-- ==== Sys2Proof/Machine/BootOps.lean ====
section
/-! DEFINITION. The work of the boot steps (17_clocks_power_reset.md R426, R427): firmware (18_config_firmware.md R446 to R450), the configuration image (R433 to R438),
and the Peat store (10_memory.md R276 to R280). -/
namespace Sys2Proof.Machine

/-- A reserved range of granules: kind (0 plan region, 1 window table, 2 granule table copy, 3 mirror bitmap, 4 journal), first granule, count (R433, RESERVE). -/
abbrev Reserve := List (Nat × Nat × Nat)

/-- Granules of a reserved range. -/
def rangeOf (r : Nat × Nat × Nat) : List Nat := (List.range r.2.2).map (fun i => r.2.1 + i)

/-- The first range of a kind. -/
def findKind (r : Reserve) (k : Nat) : Option (Nat × Nat × Nat) := r.find? (fun x => x.1 == k)

namespace Mach

/-- The boot reaches a step. -/
def bootTo (m : Mach) (n : Nat) : Mach := (m.putClk { m.clk with reached := m.now }).set F.CLK_BOOT_STEP n

/-! ## Firmware -/

/-- verify() of an image in flash: 0 where it is accepted, else the code of the first check that it fails (R446 to R448). -/
def fwVerify (m : Mach) (base : Nat) : Nat :=
  let h := m.flashBytes base 256
  let len := leAt h 8 4
  let part := leAt h 0x0C 2
  let r := m.bootRec
  if leAt h 0 4 ≠ 0x57524946 ∨ leAt h 4 2 ≠ 1 ∨ leAt h 6 2 ≠ 256 ∨ len < 1280 ∨ 2 ^ 25 < len ∨ len % 4096 ≠ 0 then 1
  else if (part ≠ 0xFFFF ∧ part ≠ m.get F.ID_PART_PART) ∨ leAt h 0x0E 1 ≠ m.get F.ID_GEN_GENERATION then 2
  else
    let img := m.flashBytes base len
    let block := img.drop (len - 1024)
    let key := Config.sha384 (block.take 388)
    if (List.range 2).all (fun k => getBits r.revoke k 1 == 0 || Config.romKey k != key) then 3
    else if Config.sha384 (digestInput img 0x80 (len - 1024)) ≠ BitVec.ofNat 384 (leAt img 0x80 48) ∨
        Config.pssVerify block ((img.drop 0x80).take 48) = false then 4
    else if leAt h 0x14 4 < r.floor then 5
    else 0

/-- Whether staging holds every piece of its last transfer. -/
def stageComplete (m : Mach) : Bool := decide (0 < m.bootRec.pieces) && m.missing.isEmpty && !m.targetCfg

/-- copy_under_journal (R449): from the first block whose journal bit is erased where the open journal's DIGEST is that of staging, else from the first. -/
def copyStart (m : Mach) (last : Nat) : Mach :=
  let d := m.flashBytes (flStaging + 0x80) 48
  let n := (leNat (m.flashBytes (flStaging + 8) 4) + 65535) / 65536
  let resumed := (m.cfg.journal.map (fun j => j.1 == d)).getD false
  { m with
    cfg := { m.cfg with copy := some (n, if resumed ∧ last = 1 then 2 else last), journal := if resumed then m.cfg.journal else some (d, 0) }
    clk := { m.clk with copyAt := m.now } }

/-- The copy is complete: DONE in the journal, STAGE EMPTY; its time adds to the bounds of the boot (R426, R449). -/
def copyDone (m : Mach) (last : Nat) : Mach :=
  let m := m.setBootRec { m.bootRec with stage := 0 }
  { m with
    cfg := { m.cfg with copy := none, journal := none }
    clk := { m.clk with extra := m.clk.extra + (m.now - m.clk.copyAt) } }.set F.BOOT_STATUS_LAST last

/-- FIRMWARE_COPY_BLOCK (R449): the next block is erased and programmed from staging, and its journal bit follows; after the last the copy is complete. -/
def copyBlock (m : Mach) : Mach :=
  match m.cfg.copy, m.cfg.journal with
  | some (n, last), some (d, i) =>
    if m.asleep then m
    else
      let a := flActive + i * 65536
      let m := if i < n then (m.flashErase a 65536).flashProgram a (m.flashBytes (flStaging + i * 65536) 65536) else m
      let m := (m.putCfg { m.cfg with journal := some (d, i + 1) })
      if n ≤ i + 1 then m.copyDone last else m
  | _, _ => m

/-- Runs the active image (R448, R450): SEC_FLOOR rises to its SEC_VERSION, and what it says of itself stands in its registers. -/
def fwRun (m : Mach) : Mach :=
  let h := m.flashBytes flActive 256
  let sec := leAt h 0x14 4
  let m := if m.bootRec.floor < sec then m.setBootRec { m.bootRec with floor := sec } else m
  let m := (m.set F.BOOT_FW_VERSION (leAt h 0x10 4)).set F.BOOT_SEC_VERSION sec
  let m := (List.range 12).foldl (fun (m : Mach) w => m.set F.BOOT_FW_DIGEST (leAt h (0x80 + 4 * w) 4) w) m
  ((m.set F.CFG_IMAGE_MIN (leAt h 0x18 1)).set F.CFG_IMAGE_MAX (leAt h 0x19 1)).bootTo 5

/-- The active image runs if it verifies; a damaged one is replaced from a complete staging, or the boot halts (R448). -/
def fwActive (m : Mach) : Mach :=
  if m.fwVerify flActive = 0 then m.fwRun
  else if m.stageComplete ∧ m.fwVerify flStaging = 0 then m.copyStart 4
  else m.bootHalt

/-- Step 4 (R430, R432, R448). -/
def bootFirmware (m : Mach) (w : BootWork) : Mach :=
  if m.cfg.copy.isSome then m
  else
    let m := if m.recCopyNo.isNone then m.fault srcFlash kFailed { unit := srcFlash } else m
    let m := (m.set F.BOOT_FLASH_INFO_SIZE_LOG2 w.sizeLog2).set F.BOOT_FLASH_INFO_SFDP_OK w.sfdpOk.toNat
    if m.bootRec.stage = 2 then
      let r := m.fwVerify flStaging
      if r = 0 then m.copyStart 1
      else (((m.setBootRec { m.bootRec with stage := 0 }).set F.BOOT_STATUS_LAST 3).set F.BOOT_STATUS_REFUSE r).fwActive
    else m.fwActive

/-! ## The configuration image -/

/-- Sections of the configuration image that the loader applies: those of a known TYPE and SVERSION (R433, R434). -/
def cfgSections (m : Mach) : List Section :=
  let h := m.flashBytes flConfig 256
  sectionsOf (m.flashBytes flConfig (leAt h 8 4)) (leAt h 0x10 4) (leAt h 0x14 4)

/-- Whether the image holds a section of a type. -/
def cfgHas (m : Mach) (type : Nat) : Bool := m.cfgSections.any (fun s => s.type == type && s.sversion == 1)

/-- Whether the header, the CRC, the directory and the state of delivery let the image be used (R434). -/
def cfgForm (m : Mach) : Bool :=
  let h := m.flashBytes flConfig 256
  let len := leAt h 8 4
  if leAt h 0 4 ≠ 0x47464E43 ∨ leAt h 6 2 ≠ 256 ∨ len < 256 ∨ 2 ^ 23 < len then false
  else
    let img := m.flashBytes flConfig len
    let v := leAt h 4 2
    crcOf polyCastagnoli (img.take 0x20 ++ List.replicate 4 0 ++ img.drop 0x24) == leAt h 0x20 4 &&
      decide (m.get F.CFG_IMAGE_MIN ≤ v) && decide (v ≤ m.get F.CFG_IMAGE_MAX) &&
      decide (leAt h 0x14 4 + 16 * leAt h 0x10 4 ≤ len) &&
      m.cfgSections.all (fun s => decide (s.offset + s.length ≤ len) && (s.isOptional || (decide (1 ≤ s.type) && decide (s.type ≤ 13) && s.sversion == 1))) &&
      !m.configPartial

end Mach

/-- Whether every value of a PORTS record lies within its field. -/
def portOk (p : ConfigPort) : Bool :=
  decide (p.role < 4) && decide (p.proto < 2) && decide (p.rate < 4) && decide (p.media < 2) && decide (p.vid < 4096) && decide (p.etherType < 65536) &&
    decide (p.mac < 2 ^ 48)

/-- Whether a RESERVE section is accepted (R434): ranges within the store, no two overlapping, a window table of 16 granules and a copy of the granule table, at most one
plan region, of 256 granules (03_sluice_plans.md R63). -/
def reserveOk (cap : Nat) (r : Reserve) : Bool :=
  r.all (fun x => decide (x.1 ≤ 4) && decide (x.2.1 + x.2.2 ≤ cap)) &&
  r.zipIdx.all (fun x => r.zipIdx.all (fun y => x.2 == y.2 || decide (x.1.2.1 + x.1.2.2 ≤ y.1.2.1) || decide (y.1.2.1 + y.1.2.2 ≤ x.1.2.1))) &&
  (r.filter (fun x => x.1 == 1)).map (·.2.2) == [16] &&
  (r.filter (fun x => x.1 == 2)).map (fun x => decide (1 ≤ x.2.2)) == [true] &&
  (r.filter (fun x => x.1 == 0)).all (fun x => x.2.2 == 256) && decide ((r.filter (fun x => x.1 == 0)).length ≤ 1)

namespace Mach

/-- Whether the pools of a role map total at most 32 MiB (R343, R434). -/
def cfgPoolsOk (m : Mach) (c : ConfigImage) : Bool :=
  let roles := fun (p : Nat) => if m.cfgHas 1 then ((c.ports[p]?).map (·.role)).getD 0 else m.get F.PORT_ROLE_ROLE p
  let m := (List.range 32).foldl (fun (m : Mach) p => m.set F.PORT_ROLE_ROLE (roles p) p) m
  decide (m.poolSum (fun p => nthD c.pools p (0, 0)) c.origin ≤ 32768)

/-- Whether every value lies within the range of the field that it sets (R434). -/
def cfgValues (m : Mach) (c : ConfigImage) : Bool :=
  let has := m.cfgHas
  decide (leNat (m.flashBytes (flConfig + 0x0C) 2) < 1024) &&
  (!has 1 || (c.ports.length == 32 && c.ports.all portOk)) &&
  (!has 3 || (decide (c.time.role ≤ 2) && decide (c.time.primaryPort < 32) && decide (c.time.backupPort < 32) && c.asym.length == 32)) &&
  (!has 4 || (c.classes.length == 320 && c.classes.all (fun x =>
    decide (x.1 < 65536) && decide (x.2.1 < 65536) && decide (x.2.2.1 < 2 ^ 32) && decide (x.2.2.2.1 < 2 ^ 24) && decide (x.2.2.2.2 < 256)))) &&
  (!has 5 || (c.curves.length == 64 && c.curves.all (fun x => decide (x < 2 ^ 32)))) &&
  (!has 7 || (c.ip6.length == 4 && c.ip6.all (fun x => decide (x < 2 ^ 32)) && decide (c.ip4 < 2 ^ 32))) &&
  (has 8 && reserveOk m.peatGranules c.reserve) &&
  (!has 9 || (c.pools.length == 32 && c.pools.all (fun x => decide (x.1 < 2 ^ 32) && decide (x.2 < 65536)) && decide (c.origin < 2 ^ 24) && m.cfgPoolsOk c)) &&
  (!has 10 || (decide (c.routes.length ≤ 1024) && c.routes.all (fun x => decide (x % 8 ≤ 4) && decide (x < 2 ^ 40)))) &&
  (!has 11 || (decide (c.peers.length ≤ 256) && c.peers.all (fun x => x.length == 8 && x.all (fun w => decide (w < 2 ^ 32))))) &&
  (!has 12 || decide (c.keys.length ≤ 8)) &&
  (!has 13 || (decide (c.regs.length ≤ 4096) && c.regs.all (fun x => stageable x.1 && decide (x.2 < 2 ^ 32))))

/-- Whether the loader accepts the image (R434). -/
def cfgAccept (m : Mach) (c : ConfigImage) : Bool := m.cfgForm && m.cfgValues c

/-- A port takes its PORTS record. -/
def cfgPort (m : Mach) (p : Nat) (x : ConfigPort) : Mach :=
  let m := ((m.set F.PORT_CTL_MEDIA x.media p).set F.PORT_CTL_RATE x.rate p).set F.PORT_CTL_ENABLE x.enable.toNat p
  let m := ((m.set F.PORT_ROLE_ROLE x.role p).set F.PORT_ROLE_PROTO x.proto p).set F.PORT_ROLE_VID x.vid p
  ((m.set F.PORT_ETHERTYPE_TYPE x.etherType p).set F.PORT_MAC_LO (x.mac % 2 ^ 32) p).set F.PORT_MAC_HI (x.mac / 2 ^ 32) p

/-- Sections PORTS, LINK_TRAIN and TIME. -/
def cfgLinks (m : Mach) (c : ConfigImage) : Mach :=
  let m := if m.cfgHas 1 then c.ports.zipIdx.foldl (fun (m : Mach) x => m.cfgPort x.2 x.1) m else m
  let m := if m.cfgHas 2 then (m.putCfg { m.cfg with training := c.training }) else m
  if m.cfgHas 3 then
    let t := c.time
    let r : TimeRec :=
      { role := t.role, hasBackup := t.hasBackup, primaryPort := t.primaryPort, primaryModule := t.primaryModule, backupPort := t.backupPort
        depth := t.depth, backupModule := t.backupModule, backupDepth := t.backupDepth, primarySlots := [], backupSlots := [] }
    let m := (m.putTm { m.tm with tree := some r })
    c.asym.zipIdx.foldl (fun (m : Mach) x => m.setLtime x.2 { m.ltime x.2 with asym := x.1 }) m
  else m

/-- Sections FAULT_CLASS, CC_CURVE, THERMAL and FRAMES. -/
def cfgTables (m : Mach) (c : ConfigImage) : Mach :=
  let m := if m.cfgHas 4 then c.classes.zipIdx.foldl (fun (m : Mach) x =>
      let (d, s, win, q, l) := x.1
      let m := ((m.set F.FLT_CLASS_N_N_DEG d 0 x.2).set F.FLT_CLASS_N_N_SEV s 0 x.2).set F.FLT_CLASS_WINDOW win 0 x.2
      (m.set F.FLT_CLASS_QUIET_QUIET_MS q 0 x.2).set F.FLT_CLASS_QUIET_LIMIT l 0 x.2) m else m
  let m := if m.cfgHas 5 then c.curves.zipIdx.foldl (fun (m : Mach) x => m.setReg (0x02200100 + 4 * x.2) (BitVec.ofNat 32 x.1)) m else m
  let m := if m.cfgHas 6 then (m.putCfg { m.cfg with thermal := c.thermal }) else m
  if m.cfgHas 7 then (c.ip6.zipIdx.foldl (fun (m : Mach) x => m.set F.RTE_IP6 x.1 x.2) m).set F.RTE_IP4 c.ip4 else m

□ □ □ □

* INSTRUCTIONS TO FOLLOW:
From the line containing "sets (R434). -/" down to the line containing "(has 8 && reserveOk" in the material above, reproduce every line exactly, including the two end lines.

* OUTPUT FOR THIS EXERCISE:
/-- Whether every value lies within the range of the field that it sets (R434). -/
def cfgValues (m : Mach) (c : ConfigImage) : Bool :=
  let has := m.cfgHas
  decide (leNat (m.flashBytes (flConfig + 0x0C) 2) < 1024) &&
  (!has 1 || (c.ports.length == 32 && c.ports.all portOk)) &&
  (!has 3 || (decide (c.time.role ≤ 2) && decide (c.time.primaryPort < 32) && decide (c.time.backupPort < 32) && c.asym.length == 32)) &&
  (!has 4 || (c.classes.length == 320 && c.classes.all (fun x =>
    decide (x.1 < 65536) && decide (x.2.1 < 65536) && decide (x.2.2.1 < 2 ^ 32) && decide (x.2.2.2.1 < 2 ^ 24) && decide (x.2.2.2.2 < 256)))) &&
  (!has 5 || (c.curves.length == 64 && c.curves.all (fun x => decide (x < 2 ^ 32)))) &&
  (!has 7 || (c.ip6.length == 4 && c.ip6.all (fun x => decide (x < 2 ^ 32)) && decide (c.ip4 < 2 ^ 32))) &&
  (has 8 && reserveOk m.peatGranules c.reserve) &&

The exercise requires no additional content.